→ **Exercise objective**
Write down exactly the lines from the one with "PORT_ERROR (R187); and" to the end of the data, first and last included, and no others.
(Entries supplied)
-- ==== Sys2Proof/Certificates/Slice0/Obligations.lean ====
section
/-! DEFINITION. The statements for the provers. A statement whose docstring names a log entry rests, in that clause, on
the model's choice that the entry records. -/

open Sys2Proof Sys2Proof.Machine

/-! ### The step, the resets -/

/-- The command at the front of the queue is what a step runs; with no command the part idles (the model's choice, log
entries 7 and 17). -/
def Obligations.StepRunsTheFrontCommand : Prop :=
  (∀ (s : State) (c : Instr) (rest : List Instr),
    s.pending = c :: rest → step s = exec c { s with pending := rest }) ∧
  ∀ s : State, s.pending = [] → step s = .next s

/-- PIN_RESET and SOFT_RESET leave the reset values of every block; the cause and the port's framing say which reset it
was (R32, R136, R190 to R192). The queue of commands is the model's own and stays (log entry 17). -/
def Obligations.ResetsLeaveResetValues : Prop :=
  (∀ (s : State) (selLow : Bool), ∃ t, exec (.pinReset selLow) s = .next t ∧ ResetValues t ∧ t.resetCause = .pin ∧
    t.port.phase = (if selLow then .discarding else .deselected) ∧ t.pending = s.pending) ∧
  (∀ (s : State) (op : PortOp) (data mask : Word), op.writes = true → s.wordOpen op (some .global) 0x01 →
    ∃ t, exec (.softReset data mask) s = .next t ∧ ResetValues t ∧ t.resetCause = .soft ∧
      t.port.phase = .discarding ∧ t.pending = s.pending) ∧
  ResetValues State.reset ∧ State.reset.resetCause = .pin ∧ State.reset.pending = []

/-- The words of every page read, after a reset of either kind, what the manual's tables give (R195, R196). -/
def Obligations.WordsAfterReset : Prop :=
  let tabled (t : State) (gstat : Word) : Prop :=
    (∀ a v, (a, v) ∈ [((0x00 : Nat), (0x4B60 : Word)), (0x01, 0), (0x02, gstat), (0x20, 0), (0x21, 0)] →
      t.readGlobal a = some v) ∧
    (∀ a, (0x10 ≤ a ∧ a ≤ 0x1F) ∨ (0x22 ≤ a ∧ a ≤ 0x31) → t.readGlobal a = some 0) ∧
    (∀ a, ¬ globalWord a → t.readGlobal a = none) ∧
    ∀ c,
      (∀ a v, (a, v) ∈ [((0x01 : Nat), (0x4020 : Word)), (0x02, 0x3432), (0x03, 0x9010), (0x04, 0x0064)] →
        (t.ch c).readWord a = some v) ∧
      (∀ a, a = 0x00 ∨ (0x05 ≤ a ∧ a ≤ 0x09) ∨ (0x10 ≤ a ∧ a ≤ 0x15) → (t.ch c).readWord a = some 0) ∧
      ∀ a, ¬ channelWord a → (t.ch c).readWord a = none
  (∀ (s : State) (selLow : Bool), ∃ t, exec (.pinReset selLow) s = .next t ∧ tabled t 0) ∧
  ∀ (s : State) (data mask : Word), s.wordOpen .write (some .global) 0x01 →
    ∃ t, exec (.softReset data mask) s = .next t ∧ tabled t 0x8000

/-! ### The port -/

/-- PORT_STATUS_BYTE shifts the status byte out, clears the sticky flags it reported, and judges the page code
(R180 to R182, R188). The byte is the one that stands as the piece completes (log entry 2); a transaction still open
is taken to have ended at a boundary (log entry 10), but inside a CHnEVENT word that is being shifted out, so with
PORT_ERROR (R187); and a PORT_ERROR that the byte carries as 1 is cleared even where its own page sets it again, the
second order of R180 (log entry 26). -/
def Obligations.StatusByteReportsAndClears : Prop :=
  ∀ (s : State) (control : Byte), ∃ t, exec (.portStatusByte control) s = .next t ∧ OnlyPort s t ∧
    (∃ b : Byte, t.port.shiftedOut = [b] ∧ b.getLsbD 7 = s.attn ∧ b.getLsbD 6 = decide (s.cu.phase = .busy) ∧
      (b.getLsbD 5 = true ↔ s.port.portError = true ∨ s.port.midWord) ∧ b.getLsbD 4 = s.port.configRefused ∧
      b.getLsbD 3 = s.cu.overrun ∧ b.getLsbD 2 = true ∧ b.getLsbD 1 = false ∧ b.getLsbD 0 = true) ∧
    t.port.configRefused = false ∧
    ∃ op page, t.port.phase = .addressNext op page ∧
      (op = .read ↔ control.toNat / 64 = 0) ∧ (op = .write ↔ control.toNat / 64 = 1) ∧
      (op = .maskedWrite ↔ control.toNat / 64 = 2) ∧ (op = .compare ↔ control.toNat / 64 = 3) ∧
      (page = some .global ↔ control.toNat / 8 % 8 = 0) ∧
      (∀ c : Channel, page = some (.ch c) ↔ control.toNat / 8 % 8 = c.val + 1) ∧
      (page = some .allChannels ↔ control.toNat / 8 % 8 = 5 ∧ op.writes = true) ∧
      (t.port.portError = true ↔ page = none ∧ ¬ (s.port.portError = true ∨ s.port.midWord))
(End Entries supplied)
→ **Solution to the exercise**
PORT_ERROR (R187); and a PORT_ERROR that the byte carries as 1 is cleared even where its own page sets it again, the
second order of R180 (log entry 26). -/
def Obligations.StatusByteReportsAndClears : Prop :=
  ∀ (s : State) (control : Byte), ∃ t, exec (.portStatusByte control) s = .next t ∧ OnlyPort s t ∧
    (∃ b : Byte, t.port.shiftedOut = [b] ∧ b.getLsbD 7 = s.attn ∧ b.getLsbD 6 = decide (s.cu.phase = .busy) ∧
      (b.getLsbD 5 = true ↔ s.port.portError = true ∨ s.port.midWord) ∧ b.getLsbD 4 = s.port.configRefused ∧
      b.getLsbD 3 = s.cu.overrun ∧ b.getLsbD 2 = true ∧ b.getLsbD 1 = false ∧ b.getLsbD 0 = true) ∧
    t.port.configRefused = false ∧
    ∃ op page, t.port.phase = .addressNext op page ∧
      (op = .read ↔ control.toNat / 64 = 0) ∧ (op = .write ↔ control.toNat / 64 = 1) ∧
      (op = .maskedWrite ↔ control.toNat / 64 = 2) ∧ (op = .compare ↔ control.toNat / 64 = 3) ∧
      (page = some .global ↔ control.toNat / 8 % 8 = 0) ∧
      (∀ c : Channel, page = some (.ch c) ↔ control.toNat / 8 % 8 = c.val + 1) ∧
      (page = some .allChannels ↔ control.toNat / 8 % 8 = 5 ∧ op.writes = true) ∧
      (t.port.portError = true ↔ page = none ∧ ¬ (s.port.portError = true ∨ s.port.midWord))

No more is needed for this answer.